======== STUDY MATERIAL
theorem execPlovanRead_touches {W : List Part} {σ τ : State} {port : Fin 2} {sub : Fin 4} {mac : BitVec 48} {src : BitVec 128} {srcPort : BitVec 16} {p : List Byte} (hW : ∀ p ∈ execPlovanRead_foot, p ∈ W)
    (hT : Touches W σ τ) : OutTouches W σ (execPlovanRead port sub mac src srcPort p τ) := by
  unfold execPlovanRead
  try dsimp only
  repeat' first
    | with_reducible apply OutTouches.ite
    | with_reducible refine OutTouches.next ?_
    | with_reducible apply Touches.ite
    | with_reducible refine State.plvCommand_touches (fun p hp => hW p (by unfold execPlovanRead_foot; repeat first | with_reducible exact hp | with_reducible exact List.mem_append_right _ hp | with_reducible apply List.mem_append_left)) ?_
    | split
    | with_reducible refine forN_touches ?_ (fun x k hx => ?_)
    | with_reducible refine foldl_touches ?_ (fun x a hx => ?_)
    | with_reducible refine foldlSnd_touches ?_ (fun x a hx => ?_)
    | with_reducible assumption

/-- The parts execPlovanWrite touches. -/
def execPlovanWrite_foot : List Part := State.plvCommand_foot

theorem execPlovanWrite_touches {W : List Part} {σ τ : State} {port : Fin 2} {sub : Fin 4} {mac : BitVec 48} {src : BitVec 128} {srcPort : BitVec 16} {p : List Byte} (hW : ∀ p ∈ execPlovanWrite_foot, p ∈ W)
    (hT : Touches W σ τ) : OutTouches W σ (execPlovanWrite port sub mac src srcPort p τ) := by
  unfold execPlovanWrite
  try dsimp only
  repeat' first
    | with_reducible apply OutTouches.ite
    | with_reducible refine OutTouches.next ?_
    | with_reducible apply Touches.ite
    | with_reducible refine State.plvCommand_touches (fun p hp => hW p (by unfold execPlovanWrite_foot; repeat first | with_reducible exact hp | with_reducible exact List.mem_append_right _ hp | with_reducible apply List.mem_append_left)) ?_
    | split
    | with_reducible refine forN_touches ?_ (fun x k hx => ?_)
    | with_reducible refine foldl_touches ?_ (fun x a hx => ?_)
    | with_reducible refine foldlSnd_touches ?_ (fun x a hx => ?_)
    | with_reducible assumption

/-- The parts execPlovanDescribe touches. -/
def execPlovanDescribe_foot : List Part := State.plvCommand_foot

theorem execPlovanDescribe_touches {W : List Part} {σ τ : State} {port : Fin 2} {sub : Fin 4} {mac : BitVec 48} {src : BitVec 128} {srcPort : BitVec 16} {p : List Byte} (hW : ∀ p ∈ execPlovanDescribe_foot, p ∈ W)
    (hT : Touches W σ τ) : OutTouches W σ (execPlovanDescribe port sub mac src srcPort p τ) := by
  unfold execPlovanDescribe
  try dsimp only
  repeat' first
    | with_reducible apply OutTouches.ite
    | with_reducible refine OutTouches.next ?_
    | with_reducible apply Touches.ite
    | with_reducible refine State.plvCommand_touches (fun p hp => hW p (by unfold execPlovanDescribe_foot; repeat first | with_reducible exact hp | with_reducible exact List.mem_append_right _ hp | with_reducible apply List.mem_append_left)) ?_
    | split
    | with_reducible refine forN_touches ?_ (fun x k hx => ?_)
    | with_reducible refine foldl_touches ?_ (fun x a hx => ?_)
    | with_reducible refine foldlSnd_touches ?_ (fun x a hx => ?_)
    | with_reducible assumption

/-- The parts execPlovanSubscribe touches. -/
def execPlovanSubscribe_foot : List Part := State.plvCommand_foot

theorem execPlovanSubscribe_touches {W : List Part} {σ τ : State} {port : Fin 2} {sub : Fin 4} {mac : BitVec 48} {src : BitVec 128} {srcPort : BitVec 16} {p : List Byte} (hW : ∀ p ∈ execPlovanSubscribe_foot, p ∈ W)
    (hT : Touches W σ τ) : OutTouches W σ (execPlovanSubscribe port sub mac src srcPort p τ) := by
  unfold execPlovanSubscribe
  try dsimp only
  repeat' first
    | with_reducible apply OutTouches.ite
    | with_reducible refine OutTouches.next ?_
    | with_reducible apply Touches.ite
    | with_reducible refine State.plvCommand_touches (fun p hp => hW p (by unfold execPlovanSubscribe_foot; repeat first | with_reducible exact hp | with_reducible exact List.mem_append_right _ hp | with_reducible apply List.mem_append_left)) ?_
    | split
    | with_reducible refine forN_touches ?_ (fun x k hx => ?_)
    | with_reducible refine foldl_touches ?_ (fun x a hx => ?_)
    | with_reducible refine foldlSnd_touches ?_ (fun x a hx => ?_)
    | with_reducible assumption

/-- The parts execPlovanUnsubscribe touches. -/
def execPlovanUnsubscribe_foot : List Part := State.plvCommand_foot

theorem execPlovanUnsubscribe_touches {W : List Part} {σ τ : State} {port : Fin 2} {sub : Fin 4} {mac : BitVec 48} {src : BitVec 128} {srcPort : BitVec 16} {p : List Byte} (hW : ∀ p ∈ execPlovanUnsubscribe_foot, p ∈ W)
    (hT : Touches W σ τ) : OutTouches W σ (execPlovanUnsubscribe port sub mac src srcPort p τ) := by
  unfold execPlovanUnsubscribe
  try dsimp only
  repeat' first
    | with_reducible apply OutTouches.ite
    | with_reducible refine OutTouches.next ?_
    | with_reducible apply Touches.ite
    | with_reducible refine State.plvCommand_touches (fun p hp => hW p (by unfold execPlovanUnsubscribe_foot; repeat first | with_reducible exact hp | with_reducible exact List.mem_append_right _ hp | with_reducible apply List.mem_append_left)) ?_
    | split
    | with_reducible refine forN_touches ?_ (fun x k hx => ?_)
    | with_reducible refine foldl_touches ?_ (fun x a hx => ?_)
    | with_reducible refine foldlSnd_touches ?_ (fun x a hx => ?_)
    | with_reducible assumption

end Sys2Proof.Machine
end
================
• _ASSIGNED TASK_
Each record above must be given again exactly.

• _OUTPUT FOR THIS EXERCISE_
theorem execPlovanRead_touches {W : List Part} {σ τ : State} {port : Fin 2} {sub : Fin 4} {mac : BitVec 48} {src : BitVec 128} {srcPort : BitVec 16} {p : List Byte} (hW : ∀ p ∈ execPlovanRead_foot, p ∈ W)
    (hT : Touches W σ τ) : OutTouches W σ (execPlovanRead port sub mac src srcPort p τ) := by
  unfold execPlovanRead
  try dsimp only
  repeat' first
    | with_reducible apply OutTouches.ite
    | with_reducible refine OutTouches.next ?_
    | with_reducible apply Touches.ite
    | with_reducible refine State.plvCommand_touches (fun p hp => hW p (by unfold execPlovanRead_foot; repeat first | with_reducible exact hp | with_reducible exact List.mem_append_right _ hp | with_reducible apply List.mem_append_left)) ?_
    | split
    | with_reducible refine forN_touches ?_ (fun x k hx => ?_)
    | with_reducible refine foldl_touches ?_ (fun x a hx => ?_)
    | with_reducible refine foldlSnd_touches ?_ (fun x a hx => ?_)
    | with_reducible assumption

/-- The parts execPlovanWrite touches. -/
def execPlovanWrite_foot : List Part := State.plvCommand_foot

theorem execPlovanWrite_touches {W : List Part} {σ τ : State} {port : Fin 2} {sub : Fin 4} {mac : BitVec 48} {src : BitVec 128} {srcPort : BitVec 16} {p : List Byte} (hW : ∀ p ∈ execPlovanWrite_foot, p ∈ W)
    (hT : Touches W σ τ) : OutTouches W σ (execPlovanWrite port sub mac src srcPort p τ) := by
  unfold execPlovanWrite
  try dsimp only
  repeat' first
    | with_reducible apply OutTouches.ite
    | with_reducible refine OutTouches.next ?_
    | with_reducible apply Touches.ite
    | with_reducible refine State.plvCommand_touches (fun p hp => hW p (by unfold execPlovanWrite_foot; repeat first | with_reducible exact hp | with_reducible exact List.mem_append_right _ hp | with_reducible apply List.mem_append_left)) ?_
    | split
    | with_reducible refine forN_touches ?_ (fun x k hx => ?_)
    | with_reducible refine foldl_touches ?_ (fun x a hx => ?_)
    | with_reducible refine foldlSnd_touches ?_ (fun x a hx => ?_)
    | with_reducible assumption

/-- The parts execPlovanDescribe touches. -/
def execPlovanDescribe_foot : List Part := State.plvCommand_foot

theorem execPlovanDescribe_touches {W : List Part} {σ τ : State} {port : Fin 2} {sub : Fin 4} {mac : BitVec 48} {src : BitVec 128} {srcPort : BitVec 16} {p : List Byte} (hW : ∀ p ∈ execPlovanDescribe_foot, p ∈ W)
    (hT : Touches W σ τ) : OutTouches W σ (execPlovanDescribe port sub mac src srcPort p τ) := by
  unfold execPlovanDescribe
  try dsimp only
  repeat' first
    | with_reducible apply OutTouches.ite
    | with_reducible refine OutTouches.next ?_
    | with_reducible apply Touches.ite
    | with_reducible refine State.plvCommand_touches (fun p hp => hW p (by unfold execPlovanDescribe_foot; repeat first | with_reducible exact hp | with_reducible exact List.mem_append_right _ hp | with_reducible apply List.mem_append_left)) ?_
    | split
    | with_reducible refine forN_touches ?_ (fun x k hx => ?_)
    | with_reducible refine foldl_touches ?_ (fun x a hx => ?_)
    | with_reducible refine foldlSnd_touches ?_ (fun x a hx => ?_)
    | with_reducible assumption

/-- The parts execPlovanSubscribe touches. -/
def execPlovanSubscribe_foot : List Part := State.plvCommand_foot

theorem execPlovanSubscribe_touches {W : List Part} {σ τ : State} {port : Fin 2} {sub : Fin 4} {mac : BitVec 48} {src : BitVec 128} {srcPort : BitVec 16} {p : List Byte} (hW : ∀ p ∈ execPlovanSubscribe_foot, p ∈ W)
    (hT : Touches W σ τ) : OutTouches W σ (execPlovanSubscribe port sub mac src srcPort p τ) := by
  unfold execPlovanSubscribe
  try dsimp only
  repeat' first
    | with_reducible apply OutTouches.ite
    | with_reducible refine OutTouches.next ?_
    | with_reducible apply Touches.ite
    | with_reducible refine State.plvCommand_touches (fun p hp => hW p (by unfold execPlovanSubscribe_foot; repeat first | with_reducible exact hp | with_reducible exact List.mem_append_right _ hp | with_reducible apply List.mem_append_left)) ?_
    | split
    | with_reducible refine forN_touches ?_ (fun x k hx => ?_)
    | with_reducible refine foldl_touches ?_ (fun x a hx => ?_)
    | with_reducible refine foldlSnd_touches ?_ (fun x a hx => ?_)
    | with_reducible assumption

/-- The parts execPlovanUnsubscribe touches. -/
def execPlovanUnsubscribe_foot : List Part := State.plvCommand_foot

theorem execPlovanUnsubscribe_touches {W : List Part} {σ τ : State} {port : Fin 2} {sub : Fin 4} {mac : BitVec 48} {src : BitVec 128} {srcPort : BitVec 16} {p : List Byte} (hW : ∀ p ∈ execPlovanUnsubscribe_foot, p ∈ W)
    (hT : Touches W σ τ) : OutTouches W σ (execPlovanUnsubscribe port sub mac src srcPort p τ) := by
  unfold execPlovanUnsubscribe
  try dsimp only
  repeat' first
    | with_reducible apply OutTouches.ite
    | with_reducible refine OutTouches.next ?_
    | with_reducible apply Touches.ite
    | with_reducible refine State.plvCommand_touches (fun p hp => hW p (by unfold execPlovanUnsubscribe_foot; repeat first | with_reducible exact hp | with_reducible exact List.mem_append_right _ hp | with_reducible apply List.mem_append_left)) ?_
    | split
    | with_reducible refine forN_touches ?_ (fun x k hx => ?_)
    | with_reducible refine foldl_touches ?_ (fun x a hx => ?_)
    | with_reducible refine foldlSnd_touches ?_ (fun x a hx => ?_)
    | with_reducible assumption

end Sys2Proof.Machine
end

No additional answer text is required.